A series of methods for optimizing Join operations (1) 07/06 Update SLTechnology News&Howtos

A series of methods for optimizing Join operations (1)

2025-07-06 Update From: SLTechnology News&Howtos shulou NAV: SLTechnology News&Howtos > Internet Technology >

Shulou(Shulou.com)06/03 Report--

JOIN is a common operation in relational database, which is used to associate multiple tables. The association condition is to determine whether the values of an associated field are equal or not. With the increase of associated tables or the increasing complexity of association conditions, it can be said that JOIN is the most challenging SQL operation in terms of understanding the meaning of the query, implementing the query statement, or in terms of query performance.

In particular, the performance of JOIN has always been a difficult problem. Next we will provide some ways to improve computing performance based on data computing middleware (DCM)-aggregator.

Of course, we are not introducing how to write JOIN when writing SQL statements, that is, we assume that we have a correct understanding of the query requirements and can correctly implement SQL. In this case, in order to improve the performance, we must start with the most basic means of improving data IO coordination algorithm and parallelism.

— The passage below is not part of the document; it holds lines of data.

/-- Where it is enabled the no-samples step is counted and reported, disarms itself and restarts detection, a
frame in progress being abandoned with its ABORT marker; elsewhere it does nothing, so a second one in a row
does nothing; and only a SYNC step that consumes a sample, or a reset, arms it again (40_sync_ofdm.md R203,
R211, R229). That it waits for room in SYMQ in SYMBOLS is the model's reading (log 21). -/
def Obligations.NosampleFiresOncePerSample : Prop :=
  (∀ s : State,
    let enabled := MayStream s ∧ s.sync.phase ≠ .idle ∧ s.q.sampq = [] ∧ s.q.iqf.length < 2 ∧
      s.sync.nsArmed = true ∧ s.ctl.finishReq = false ∧
      ¬ (s.sync.phase = .symbols ∧ Config.symqDepth ≤ s.q.symq.length)
    (enabled → s.nosampleStep = restarted (withEvent
      { s with
        live := { s.live with nosample := s.live.nosample + 1 }
        sync := { s.sync with nsArmed := false } } 3 true ((phaseCode s.sync.phase).setWidth 32))) ∧
    (¬ enabled → s.nosampleStep = s) ∧
    s.nosampleStep.nosampleStep = s.nosampleStep) ∧
  (∀ s t : State, step s = .next t → s.sync.nsArmed = false → t.sync.nsArmed = true →
    Resets s ∨ (s.nextTurn = .sync ∧ ∃ x, s.q.sampq = x :: t.q.sampq))

/-- A DEMOD step takes one entry of SYMQ. An ABORT marker ends the frame; symbol 1 is its reference; a symbol
of another frame, or without a reference, is discarded; symbols 2 to 4 give the FIC soft bits, and symbol 4
appends the FIC record to FICQ or drops it, counted and reported; a later symbol gives CIF soft bits, and the
18th of a CIF pushes the slice of the active selection, tagged with its generation, to MSCQ, holding while MSCQ
is full, or pushes nothing when no selection is valid (40_sync_ofdm.md R230, R231, R238, R242–R244). When the
CIF number counts is the model's reading (log 19). -/
def Obligations.DemodStepTakesOneEntry : Prop :=
  ∀ s : State, MayStream s →
    (s.q.symq = [] → s.demodStep = s) ∧
    ∀ (e : SymEntry) (rest : List SymEntry), s.q.symq = e :: rest →
      let p : State := { s with q := { s.q with symq := rest } }
      (∀ f, e = .abort f → s.demodStep =
        { p with demod := { s.demod with zvalid := false, fic := [], cif := [], cifNum := 0 } }) ∧
      ∀ (f : Word) (l : Nat) (x : List (Cx Sys2Proof.Num)), e = .symbol f l x →
        let Z := fft Config.dsp x
        let b := softBits Config.dsp Config.softScale s.demod.zprev Z
        (l = 1 → s.demodStep = { p with demod :=
          { zprev := Z, zvalid := true, dfseq := f, fic := [], cif := [], cifNum := 0 } }) ∧
        (l ≠ 1 → s.demod.zvalid = false ∨ f ≠ s.demod.dfseq → s.demodStep = p) ∧
        (s.demod.zvalid = true → f = s.demod.dfseq →
          (l = 2 ∨ l = 3 → s.demodStep = { p with demod :=
            { s.demod with zprev := Z, fic := s.demod.fic.take (l - 2) ++ [b] } }) ∧
          (l = 4 →
            let fic := s.demod.fic.take 2 ++ [b]
            let soft := (List.range 9216).map fun j => fic.flatten.getD j 0
            let t : State := { p with demod := { s.demod with zprev := Z, fic := fic } }
            s.demodStep = if s.q.ficq.length < Config.ficqDepth then
                withEvent { t with
                  q := { t.q with ficq := s.q.ficq ++
                    [(0xF1#8 ++ f.extractLsb' 0 24) :: packedWords soft] }
                  live := { s.live with ficBlocks := s.live.ficBlocks + 1 } } 4 false f
              else withEvent { t with live := { s.live with ficDrop := s.live.ficDrop + 1 } } 5 true f) ∧
          (5 ≤ l → s.demod.cif.length + 1 ≠ 18 → s.demodStep =
            { p with demod := { s.demod with zprev := Z, cif := s.demod.cif ++ [b] } }) ∧
          (5 ≤ l → s.demod.cif.length + 1 = 18 →
            let t : State := { p with demod :=
              { s.demod with zprev := Z, cif := [], cifNum := (s.demod.cifNum + 1) % 4 } }
            let a := s.sel.act
            let slice := (List.range (64 * a.sizeCu.toNat)).map fun i =>
              (s.demod.cif ++ [b]).flatten.getD (64 * a.startCu.toNat + i) 0
            (a.valid = false → s.demodStep = t) ∧
            (a.valid = true → s.q.mscq.length < Config.mscqDepth → s.demodStep =
              { t with q := { t.q with mscq := s.q.mscq ++ [(a.generation, slice)] } }) ∧
            (a.valid = true → Config.mscqDepth ≤ s.q.mscq.length → s.demodStep = s)))

/-- An MSC step takes one entry of MSCQ while SFQ has room for the push it may make, and holds, whatever the
entry, while SFQ is full. One of another generation, or with no valid selection, is discarded,
counted and reported. One of the present generation is counted and written to the de-interleaver, which its
first one restarts; the first 15 of a generation push nothing; every later one pushes to SFQ, with its
generation, the packed bits that de-interleaving, de-puncturing, decoding and descrambling give. Each pop
lowers the MSCQ count of a waiting DRAIN, and, where that was not 0, a push raises its SFQ count
(44_deinterleave_msc.md R370–R377; 46_control.md R441, R456; 10_state.md R61). -/
def Obligations.MscStepTakesOneFragment : Prop :=
  ∀ s : State, MayStream s →
    (s.q.mscq = [] ∨ Config.sfqDepth ≤ s.q.sfq.length → s.mscStep = s) ∧
    ∀ (gen : BitVec 16) (frag : List SoftBit) (rest : List (BitVec 16 × List SoftBit)),
      s.q.mscq = (gen, frag) :: rest → s.q.sfq.length < Config.sfqDepth →
      let a := s.sel.act
      let p : State := { s with
        q := { s.q with mscq := rest }, cmd := { s.cmd with drainM := s.cmd.drainM - 1 } }
      (a.valid = false ∨ gen ≠ a.generation → s.mscStep =
        withEvent { p with live := { s.live with cifStale := s.live.cifStale + 1 } } 6 false
          (gen.setWidth 32)) ∧
      (a.valid = true → gen = a.generation →
        let m : MscState :=
          if gen = s.msc.mscGen then s.msc else { s.msc with tiW := 0, tiFill := 0, mscGen := gen }
        let ti := m.ti.set m.tiW frag
        let c : State := { p with live := { s.live with cifIn := s.live.cifIn + 1 } }
        (m.tiFill < 15 → s.mscStep =
          { c with msc := { m with ti := ti, tiW := (m.tiW + 1) % 16, tiFill := m.tiFill + 1 } }) ∧
        (15 ≤ m.tiFill →
          let y := (List.range (64 * a.sizeCu.toNat)).map fun i =>
            (ti.getD ((m.tiW + 1 + [0, 8, 4, 12, 2, 10, 6, 14, 1, 9, 5, 13, 3, 11, 7, 15].getD (i % 16) 0)
              % 16) []).getD i 0
          let soft := depuncture y a.profile (a.levelM1.toNat + 1) a.bitrate.toNat
          s.mscStep = { c with
            msc := { m with ti := ti, tiW := (m.tiW + 1) % 16 }
            q := { c.q with sfq :=
              s.q.sfq ++ [(gen, packBits (dedisperse (viterbi soft (24 * a.bitrate.toNat))))] }
            cmd := { c.cmd with
              drainS := if 0 < s.cmd.drainM then s.cmd.drainS + 1 else s.cmd.drainS } }))

/-- From the first fragment of a generation on, the de-interleaver answers nothing to fragments 0 … 14, and
to fragment `k ≥ 15` the `n` soft bits of which bit `i` is bit `i` of fragment `k − 15 + Π[i mod 16]`
(44_deinterleave_msc.md R371, R372). -/
def Obligations.DeinterleaverDelaysByThePermutation : Prop :=
  ∀ (m : MscState) (frags : List (List SoftBit)) (n k : Nat),
    m.tiFill = 0 → m.tiW = 0 → m.ti.length = 16 → k < frags.length →
    (k < 15 → (feed n m frags)[k]? = some none) ∧
    (15 ≤ k → ∃ y, (feed n m frags)[k]? = some (some y) ∧ y.length = n ∧
      ∀ i, i < n → y[i]? = some ((frags.getD
        (k - 15 + [0, 8, 4, 12, 2, 10, 6, 14, 1, 9, 5, 13, 3, 11, 7, 15].getD (i % 16) 0) []).getD i 0))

Because of this, if the data is still stored in the database, there is no good way to speed up, because the IO of the database is very inefficient and almost impossible to run in parallel, even if the calculation is written in a delicate way. Therefore, in order to improve performance, we must move the data out of the database, our following discussion is based on this idea, and the aggregator is the sharp weapon to achieve this idea, even the artifact!

It is easy to move the data table out of the database and store it in the set file of the aggregator with two lines of code:

one

= db.cursor ("select * from order Table")

two

= file ("Order.btx") .export @ b (A1)

These two lines of code export the data from the order table in the database to the set file Order.btx.

Because the database IO performance is poor, and the amount of data may be very large, so this "move" action may not be short, but fortunately it is an one-time. All of our later calculations will be taken from the set file.

1 to judge the type of JOIN

After moving the data out of the database, we need to determine the type of JOIN before we can take targeted optimization measures.

JOIN operation is familiar to everyone, and it is divided according to the syntax definition of SQL, including INNER JOIN (inner join), LEFT JOIN (left join), RIGHT JOIN (right join) and FULL JOIN (full join). This is divided according to the rules for handling null values in the operation. From the semantic point of view closer to the requirements, our analysis and optimization will be divided according to the situation in which the primary keys of each table participate in the association. Generally speaking, there are three kinds: foreign key table, same-dimensional table and master child table.

Foreign key table

When some fields of table An are associated with the primary key of table B, B is called the foreign key table of A, and the field associated with the primary key of table B in table An is called the foreign key of A to B. At this time, A table is also called fact table, and B table is also called dimension table.

Table A:Order order table

Order number

CustomerID

Customer number

SellerID

Sales number

OrderDate

Order date

Amount

Order amount

Table B:Customer customer table

Customer number

Name

Customer name

Area

Located in the area

Table C:seller sales personnel table

Employee number

Name

Age

……

This is a typical example, where the customer number of the order table is associated with the primary key customer number of the customer table, and A to B is a many-to-one relationship, that is, there may be multiple records in A table pointing to the same record in B table.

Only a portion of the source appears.